NCLA expects the Fifth Circuit to put an end to this series of void enforcement hearings whose only purpose can be to make the process the punishment.

 “The SEC knows that its ALJs violate Article II. It could have brought an enforcement proceeding against Michelle Cochran in federal court, or the Commission could have presided over her proceeding. Instead, the SEC chose to force her into an unconstitutional hearing before an ALJ who lacks the authority to hear her case. The federal courts should not stand by idly and allow SEC to ignore the Constitution.” 
Steve Simpson, Senior Litigation Counsel

“Due process requires governments to bring only valid cases in a timely fashion before lawful courts. Neither the ALJ nor the SEC is empowered to decide whether the ALJ is properly in office. If this appeal fails, it will take years before Ms. Cochran can get back to a federal court empowered to vindicate her rights. Worse, even if she wins, which she will, she then will have to endure a third hearing. No rational—or constitutional—justice system would require such endless appeals and futile proceedings.” —Peggy Little, Senior Litigation Counsel

Mar 28, 2019 | Texas Federal Judge Expresses ‘Deep Concern’ with Potentially Unconstitutional ALJ Proceedings for NCLA Client

Washington, DC, March 26, 2019 — Today, the U.S. District Court for the Northern District of Texas recognized the inherent injustice in the administrative enforcement process the Securities and Exchange Commission (SEC) has issued against Michelle Cochran, a client of the New Civil Liberties Alliance (NCLA). The SEC’s administrative law judges (ALJs) lack the constitutional authority to hear cases, yet the agency has been forcing individuals to appear before them anyway.

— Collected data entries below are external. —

/-- Training starts from DOWN; the map entry of this training is the one now held (R275). -/
def State.tryTrain (s : State) (p : Nat) : State :=
  if (s.fport p).st == .down && !(s.fport p).retrain && s.mayTrain p then
    s.modPort p (fun q => { q with st := .training, trained := s.fab.portMap.getD p 0xFFFF })
  else s

/-- Insert a packet by SEQ. -/
def insertSeq (e : Nat × Packet) : List (Nat × Packet) → List (Nat × Packet)
  | [] => [e]
  | x :: xs => if e.2.seq < x.2.seq then e :: x :: xs else x :: insertSeq e xs

/-- Packets in the order of a failover: TC2 and TC3 as they come, TC0 and TC1 by SEQ (R284). -/
def failoverOrder (l : List (Nat × Packet)) : List (Nat × Packet) :=
  l.filter (fun e => 2 ≤ e.2.tc) ++ (l.filter (fun e => e.2.tc < 2)).foldr insertSeq []

/-- What a port that goes DOWN gives back: its replay buffer, its lanes, the tracker entries sent through it (R284). -/
def State.failover (s : State) (p : Nat) : State :=
  let q := s.fport p
  let held := q.replay.map (fun e => (e.lane, e.pkt))
    ++ (List.range 8).flatMap (fun l => (q.lanes.getD l []).map (fun k => (l, k)))
  let out := s.fab.track.filter (fun t => t.port == some p)
  let again := out.filter (fun t => !held.any (fun e => { e.2 with path := t.pkt.path } == t.pkt))
  let cnt (g : Nat) : Nat := (out.filter (fun t => t.gd == g)).length
  let s := s.modFab (fun b =>
    { b with ports := nmod {} b.ports p (fun q => { q with replay := [], lanes := List.replicate 8 [] })
             track := b.track.map (fun t => if t.port == some p then { t with port := none } else t)
             trackStats := (b.trackStats.modify 0 (fun t => { t with reissues := count 64 t.reissues (cnt 0) })).modify 1
               (fun t => { t with reissues := count 64 t.reissues (cnt 1) }) })
  (failoverOrder (held ++ again.map (fun t => (2 * t.pkt.tc, t.pkt)))).foldl (fun s e => s.route e.1 e.2 none) s

/-- An UP port goes DOWN: event, failover; after a failure it waits for its retrain delay (Table 11.6). -/
def State.portDown (s : State) (p cause : Nat) : State :=
  let s := s.event 0x0305 (srcPort p) cause
  let s := s.modPort p (fun q =>
    { q with st := .down, joined := false, retrain := cause != 3
             stats := { q.stats with downEvents := count 32 q.stats.downEvents 1 } })
  s.failover p

/-- A link that comes up numbers its codewords afresh and holds full credit (R267, R273). -/
def Port.fresh (q : Port) : Port :=
  { q with txFlit := 0, acked := 0, rxCur := 0, nakCw := 0, nakRun := 0, rxNext := 0, rxHold := false, credit := laneCredit }

/-- FEC_LOCK: identity frames are exchanged (R276). -/
def execFecLock (p : Nat) (s : State) : Res :=
  only (p < 24) (act s ((s.fport p).st == .training)
    ((s.modPort p (fun q => { q with st := .idcheck })).put (.identity p s.fab.tabs.own p)))

/-- PORT_TRAIN_TIMEOUT: DOWN until the retrain delay is over (Table 11.6). -/
def execPortTrainTimeout (p : Nat) (s : State) : Res :=
  only (p < 24) (act s ((s.fport p).st == .training)
    ((s.event 0x0302 (srcPort p) 0).modPort p (fun q => { q with st := .down, retrain := true })))

/-- A mismatch: HELD, with the far position and port last received (R276). -/
def State.holdPort (s : State) (p : Nat) : State :=
  (s.event 0x0304 (srcPort p) (bits 20 0 (s.fport p).farId)).modPort p (fun q => { q with st := .held })

/-- IDENTITY_FRAME: UP where both ends report what their maps expect (R276). -/
def execIdentityFrame (p pos farPort : Nat) (farAgrees : Bool) (roundTrip : Nat) (s : State) : Res :=
  let id := pos % 65536 + farPort % 32 * 65536
  let s1 := s.modPort p (fun q => { q with farId := id })
  let t :=
    if bits 20 0 (s.fport p).trained = id ∧ farAgrees then
      ((s1.event 0x0303 (srcPort p) (roundTrip % 2 ^ 32)).modPort p (fun q =>
        { q.fresh with st := .up, joined := !s.jobBusy, roundTrip := roundTrip % 2 ^ 32 })).retryWaiting
    else s1.holdPort p
  only (p < 24) (act s ((s.fport p).st == .idcheck) t)

/-- IDENTITY_TIMEOUT: no frame within 1 ms (Table 11.6). -/
def execIdentityTimeout (p : Nat) (s : State) : Res :=
  only (p < 24) (act s ((s.fport p).st == .idcheck) (s.holdPort p))

/-- RETRAIN_DELAY_EXPIRY: a failed port trains again (Table 11.6). -/
def execRetrainDelayExpiry (p : Nat) (s : State) : Res :=
  only (p < 24) (act s ((s.fport p).st == .down && (s.fport p).retrain)
    ((s.modPort p (fun q => { q with retrain := false })).tryTrain p))

/-- LOSS_OF_SIGNAL: an UP port goes DOWN with failover (Table 11.6, R284). -/
def execLossOfSignal (p : Nat) (s : State) : Res :=
  only (p < 24) (act s ((s.fport p).st == .up) (s.portDown p 2))

/-- A write of `FPort.AdminEnable` (Table 11.6); the value has been stored. -/
def State.adminChanged (s : State) (p : Nat) : State :=
  if s.dnat (0x4300 + p) 1 = 1 then s.tryTrain p
  else match (s.fport p).st with
    | .up => s.portDown p 3
    | .down => s.modPort p (fun q => { q with retrain := false })
    | _ => s.modPort p (fun q => { q with st := .down, retrain := false })

/-- A write of `DomainMap.PortMap` (R275): a HELD port whose entry changes goes DOWN and may train again. -/
def State.putPortMap (s : State) (m : List Nat) : State :=
  let old := s.fab.portMap
  (List.range 24).foldl (fun s p =>
    if old.getD p 0 = m.getD p 0 then s
    else
      let s := if (s.fport p).st == .held then s.modPort p (fun q => { q with st := .down, retrain := false }) else s
      s.tryTrain p) (s.modFab (fun b => { b with portMap := m }))

/-! ## Codewords (R266 to R269) -/

/-- The running number that a 12-bit number stands for, from `base` on. -/
def running (base num : Nat) : Nat := base + (num + 4096 - base % 4096) % 4096

/-- An ACK frees every codeword up to its number (R268). -/
def State.linkAck (s : State) (p num : Nat) : State :=
  let q := s.fport p
  let n := running q.acked (num + 1)
  if n ≤ q.txFlit / 10 then
    (s.modPort p (fun q => { q with acked := n, replay := q.replay.filter (fun e => n ≤ e.cw)
                                    nakRun := if q.nakCw < n then 0 else q.nakRun })).pump p
  else s

/-- A NAK resends from its codeword and counts a retry; beyond the limit the port goes DOWN (R268). -/
def State.linkNak (s : State) (p num : Nat) : State :=
  let q := s.fport p
  let n := running q.acked num
  if n < q.txFlit / 10 then
    let run := if n = q.nakCw ∧ 0 < q.nakRun then q.nakRun + 1 else 1
    let s := s.modPort p (fun q => { q with nakCw := n, nakRun := run
                                            stats := { q.stats with retries := count 64 q.stats.retries 1 } })
    if s.dnat 0x4210 2 < run then s.portDown p 1 else s.put (.linkWord p 0 (n % 4096))
  else s

/-- Credit comes back to a lane (R273). -/
def State.linkCredit (s : State) (p lane flits : Nat) : State :=
  (s.modPort p (fun q =>
    { q with credit := setAt q.credit lane (min (laneCredit.getD lane 0) (q.credit.getD lane 0 + flits)) })).pump p

/-- Take a link word (Table 11.2). -/
def State.takeLink (s : State) (p : Nat) : LinkWord → State
  | .idle => s
  | .seq _ => s
  | .ack n => s.linkAck p n
  | .nak n => s.linkNak p n
  | .credit l f => s.linkCredit p l f

/-- Packets of an accepted codeword go to the gateway; a packet that meets DRAINED tables makes them DRAINING again
(Table 11.9). -/
def State.rxPackets (s : State) (p : Nat) (pkts : List WirePacket) : State :=
  let s := pkts.foldl (fun s w =>
    let s := s.modPort p (fun q =>
      ({ q with stats := { q.stats with flitsRx := count 64 q.stats.flitsRx w.pkt.flits
                                        bytesRx := count 64 q.stats.bytesRx w.pkt.payload.length } }).sample
        (s.dnat 0x4210 6) s.now w.pkt 1)
    s.modFab (fun b => { b with rx := b.rx ++ [({ port := p, lane := w.lane % 8, pkt := w.pkt, time := s.now } : RxPkt)] })) s
  if pkts.isEmpty then s else s.modFab (fun b => { b with tabSt := if b.tabSt = .drained then .draining else b.tabSt })

/-- The receiver NAKs the first codeword that it does not accept and waits for the resend (R268). -/
def State.nakCodeword (s : State) (p : Nat) : State :=
  if (s.fport p).rxHold then s
  else (s.modPort p (fun q => { q with rxHold := true })).put (.linkWord p 2 ((s.fport p).rxNext % 4096))

/-- CODEWORD_RECEIVE: an RS codeword is decoded, accepted or NAKed, and its link word is taken (R266 to R268). -/
def execCodewordReceive (p errs : Nat) (link : LinkWord) (pkts : List WirePacket) (s : State) : Res :=
  let q := s.fport p
  let badCrc := (pkts.filter (fun w => w.crc != crc32c w.pkt.bytes)).length
  let t :=
    if 15 < errs then
      (s.modPort p (fun q => { q with rxCur := (q.rxCur + 1) % 4096
                                      stats := { q.stats with fecUncorrected := count 64 q.stats.fecUncorrected 1 } })).nakCodeword p
    else
      let num := match link with
        | .seq n => n % 4096
        | _ => q.rxCur
      let s := s.modPort p (fun q => { q with rxCur := (num + 1) % 4096
                                              stats := { q.stats with fecCorrected := count 64 q.stats.fecCorrected errs } })
      let s :=
        if num ≠ q.rxNext % 4096 then
          if (num + 4096 - q.rxNext % 4096) % 4096 < 2048 then s.nakCodeword p else s
        else if 0 < badCrc then
          (s.modPort p (fun q => { q with stats := { q.stats with crcErrors := count 64 q.stats.crcErrors badCrc
                                                                  malformed := count 32 q.stats.malformed badCrc } })).nakCodeword p
        else
          ((s.modPort p (fun q => { q with rxNext := q.rxNext + 1, rxHold := false })).rxPackets p pkts).put
            (.linkWord p 1 num)
      s.takeLink p link
  only (p < 24) (act s (q.st == .up) t)

/-- LINK_ACK (R268, R269). -/
def execLinkAck (p num : Nat) (s : State) : Res :=
  only (p < 24) (act s ((s.fport p).st == .up) (s.linkAck p (num % 4096)))

/-- LINK_NAK (R268). -/
def execLinkNak (p num : Nat) (s : State) : Res :=
  only (p < 24) (act s ((s.fport p).st == .up) (s.linkNak p (num % 4096)))

/-- LINK_CREDIT (R273). -/
def execLinkCredit (p lane flits : Nat) (s : State) : Res :=
  only (p < 24 && lane < 8) (act s ((s.fport p).st == .up) (s.linkCredit p lane flits))

/-! ## Transit (R271, R279, R280, R305) -/

/-- A TIMESYNC packet takes its residence time into CORR as it is forwarded (R305). -/
def residence (k : Packet) (dt : Nat) : Packet :=
  if k.kind = kTSYNC then
    { k with arg := k.arg % 2 ^ 16 + (bits 47 16 k.arg + dt) % 2 ^ 32 * 2 ^ 16 + k.arg / 2 ^ 48 * 2 ^ 48 }
  else k

/-- Does the home's full line queue hold back the TC1 packets of a port (R296)? -/
def State.heldBack (s : State) (k : Packet) : Bool := k.tc == 1 && decide (4096 ≤ s.fab.lineQ.length)

/-- TRANSIT_PACKET: a packet at a gateway is checked, then delivered here or forwarded; its buffer's credit returns
(R271, R273, R279, R280). -/
def execTransitPacket (p lane : Nat) (pkt : Packet) (s : State) : Res :=
  let hit (e : RxPkt) : Bool := e.port == p && e.lane == lane && e.pkt == pkt
  let t := match s.fab.rx.findIdx? hit with
    | none => s
    | some i =>
      let came := (s.fab.rx.map RxPkt.time).getD i 0
      let s := (s.modFab (fun b => { b with rx := b.rx.eraseIdx i })).put (.linkWord p 3 (lane * 512 + pkt.flits))
      if !pkt.wellFormed then
        s.modPort p (fun q => { q with stats := { q.stats with malformed := count 32 q.stats.malformed 1 } })
      else if bitAt 33 (nget 0 s.fab.tabs.route pkt.dstRank) || (s.job.held && pkt.dstRank == s.job.rank) then
        s.modFab (fun b => { b with localIn := b.localIn ++ [({ port := p, lane := lane, pkt := pkt, time := came } : RxPkt)] })
      else s.route lane (residence pkt (s.now - came)) none
  only (p < 24 && lane < 8) (act s (!s.heldBack pkt) t)

/-! ## Tables (R277, R278, R281) -/

/-- Are every lane, every gateway queue and both trackers empty (Table 11.9)? -/
def State.fabricEmpty (s : State) : Bool :=
  s.fab.ports.all (fun e => e.2.lanes.all List.isEmpty) && s.fab.rx.isEmpty && s.fab.localIn.isEmpty
  && s.fab.waiting.isEmpty && s.fab.track.isEmpty

/-- TABLES_DRAINED: the shadows are loaded from the active tables (Table 11.9). -/
def execTablesDrained (s : State) : Res :=
  act s (s.fab.tabSt == .draining && s.fabricEmpty) (s.modFab (fun b => { b with tabSt := .drained, shadow := b.tabs }))

/-- No member of a list twice. -/
def noRepeat : List Nat → Bool
  | [] => true
  | x :: xs => !xs.contains x && noRepeat xs

/-- The checks of an APPLY (R278). -/
def Tables.applyOk (t : Tables) : Bool :=
  let ranks := t.ranks
  let own := ranks.filter (fun r => t.pegOf r == t.own)
  own.length == 1 && noRepeat (ranks.map t.pegOf)
  && ranks.all (fun r => bitAt 33 (nget 0 t.route r) == own.contains r)
  && (t.route.filter (fun e => e.1 < 512)).all (fun e =>
    let ps := (psMembers e.2).map (fun m => m.2.1)
    ps.all (fun p => decide (p < 24)) && noRepeat ps)

/-- DRAIN (Table 11.9). -/
def State.drainTables (s : State) : State := s.modFab (fun b => { b with tabSt := .draining })

/-- APPLY: the shadows become active (Table 11.9). -/
def State.applyTables (s : State) : State :=
  (s.modFab (fun b => { b with tabSt := .active, tabs := b.shadow, generation := count 32 b.generation 1 })).retryWaiting

/-- CANCEL: the shadows are discarded (Table 11.9). -/
def State.cancelTables (s : State) : State := s.modFab (fun b => { b with tabSt := .active, shadow := {} })

end Sys2Proof.Machine
end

Ms. Cochran has been subjected to one unconstitutional hearing already. On the heels of the Supreme Court’s decision in Lucia v. SEC, she is now being put through a second unconstitutional proceeding but is fighting the SEC’s effort in federal court.

Concluding that the court lacked subject matter jurisdiction, Judge John McBryde dismissed Ms. Cochran’s complaint against the SEC, but not before expressing deep concern for the pointless litigation journey that lies before her.

In his Opinion, Judge McBryde wrote, “The court is deeply concerned with the fact that plaintiff has been subjected to extensive proceedings before an ALJ who was not constitutionally appointed and contends that the one she must now face for further, undoubtedly extended, proceedings likewise is unconstitutionally appointed. She should not have been put to the stress of the first proceedings, and, if she is correct in her contentions, she again will be put to further proceedings, undoubtedly at considerable expense and stress, before another unconstitutionally appointed administrative law judge.”

Unfortunately, the judge concluded that precedent requires that the case be dismissed for lack of jurisdiction. Even so, Judge McBryde added that were it not for the precedent that creates a jurisdictional issue, “the court would give serious consideration to [a] grant of plaintiff’s request for a preliminary injunction.”

Cochran’s case was one of dozens slated for reconsideration after the U.S. Supreme Court’s ruling last June in the case, Lucia v. SEC – which determined the SEC has been using unconstitutionally appointed ALJs. NCLA also represents Mr. Lucia in his post-Supreme Court litigation. Cochran and Lucia filed for injunctions in federal district court seeking the logical, commonsense relief that the question of the constitutionality of their ALJs be decided before those ALJs may try their cases.

“While we respectfully disagree with the Court that it lacks jurisdiction, we appreciate the Court’s deep concern for the possibility that the SEC is forcing individuals like Michelle Cochran to litigate before ALJs who lack constitutional authority to hear their cases.”—Steve Simpson, NCLA Senior Litigation Counsel

“Judge McBryde’s opinion recognizes that forcing Americans to undergo unconstitutional proceedings—and two levels of appeal—before they can vindicate their right to be tried before a lawful judge causes them to suffer the very constitutional injury they are suing to prevent. No rational system of justice would operate in this fashion.‎” —Peggy Little, NCLA Senior Litigation Counsel

NCLA will now appeal Cochran’s case to the Fifth Circuit Court of Appeals.